When we recently announced the 2015 Women In Trucking Influential Woman of the Year; there were many comments on social media about the absence of professional drivers from the list.
First, it must be noted that Stephanie Klang, a driver for Con-way Truckload and a former America’s Road Team Captain, was a finalist for the 2014 Influential Woman in Trucking award. Stephanie is a role model and has attained national respect for her skills and professionalism. I would suspect that she could find a position inside the walls of the terminal if she wished, but she prefers to remain behind the wheel.
Is there a career progression from professional driver to industry leader? Perhaps, but maybe not.

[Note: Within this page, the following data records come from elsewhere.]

-- ==== Sys2Proof/Syntax.lean ====
section
/-!
DEFINITION. The commands of the block: one constructor per row of spec/opcode_table.json, with the operands of the
row. A command of a Finhit core names the core and the predicate of the instruction (R227, R230); a register operation
names its master; an event names the unit it happens to and carries what the outside world gives it (a measurement, a
random draw, the bits heard on the air).
-/

namespace Sys2Proof

/-- A Finhit core: a link engine or the supervisor (R225, R255). -/
inductive CoreId where
  | eng (n : BitVec 7)
  | sup
  deriving DecidableEq, Repr

/-- A master of a register operation: a Finhit core or the debug port (R412). -/
inductive Master where
  | core (c : CoreId)
  | dbg
  deriving DecidableEq, Repr

/-- The predicate of an instruction: psel and pinv (R227). -/
structure Pred where
  sel : BitVec 3
  inv : Bool
  deriving DecidableEq, Repr

/-- What the CONFIG section settles (R63, R332): register settings, the receivers of the LEAN and FRUGAL sets, the
frugal pair with its frequency code, the Ethernet ports that FRUGAL keeps, and the gains of the external PAs (R105). The
section's layout is not given, so its content is an operand of HANDOVER (log entry 12). -/
structure ConfigSec where
  writes : List (Word × Word)
  lean : List (BitVec 9)
  frugal : List (BitVec 9)
  pair : List (BitVec 4)
  frugalFreq : BitVec 3
  eth : BitVec 2
  gainL : Byte
  gainH : Byte
  deriving DecidableEq, Repr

The characteristics that make a good, safe, professional driver are not the same as those of a woman who is working her way up the corporate ladder. A recent survey by the Financial Women’s Association found that the way for women to advance in the corporate structure is to move outside their comfort zone and take risks. How is this accomplished? It includes asking for additional assignments, speaking up at meetings, and taking on leadership roles within the organization. George Bernard Shaw once said, “The people who get on in this world are the people who get up and look for the circumstances they want, and if they can’t find them, make them.”
Women who work in the trucking industry are surrounded by men. Most of their peers, supervisors, and staff are men, as women comprise only fourteen percent of management roles in the transportation sector. Research has shown that women are often promoted for their accomplishments while men are promoted for their potential. This means that a woman must often prove her commitment, her value, and her determination before she moves up the career ladder. So, how is this different from a woman who choses to become a professional driver? Female drivers are still rare, as there are nineteen men for every woman behind the wheel of a truck.
While these women are typically independent and self confident, they must possess some characteristics that don’t always support a leadership role. First, professional drivers are comfortable being alone for hours at a time. Many female drivers are hesitant to train new drivers because they prefer “their own space.” In order to be a manager, you must be a people person. You need to be happy in a corporate environment surrounded by co-workers, where you accept the fact that your day is spent inside a building instead of outdoors. To be a manager, you need to lead your staff and support and encourage them on a daily basis. Professional drivers often prefer being their own boss.
Most drivers detest the idea of their chair being behind a desk instead of a windshield. They love the view and appreciate the sunrises and sunsets that mark the start or end of their day. Ask any driver if she would enjoy the same view for her workday and she’ll usually shake her head and tell you how much she loves seeing the countryside.
Finally, a professional driver must be dedicated to safety. This means she must be patient and always remain calm. She cannot allow inept motorists, disrespectful shippers and receivers, changing dispatch instructions or bad weather distract her. She must take her time and keep her focus on maintaining safe distances and speeds.
Compare this to her counterpart who has chosen a life within a cubicle, surrounded by office distractions and co-workers who must push herself outside her comfort zone on a daily basis. These two women are not typically compatible. We applaud any woman who moves out of the truck and into the office and finds her way into the C-suite. We would love to hear from women who have made this transition and upward progression and we applaud you. Until then, we truly appreciate the role women have as professional drivers and as leaders within the industry. Women In Trucking Association represents both of these groups, as well as their male peers.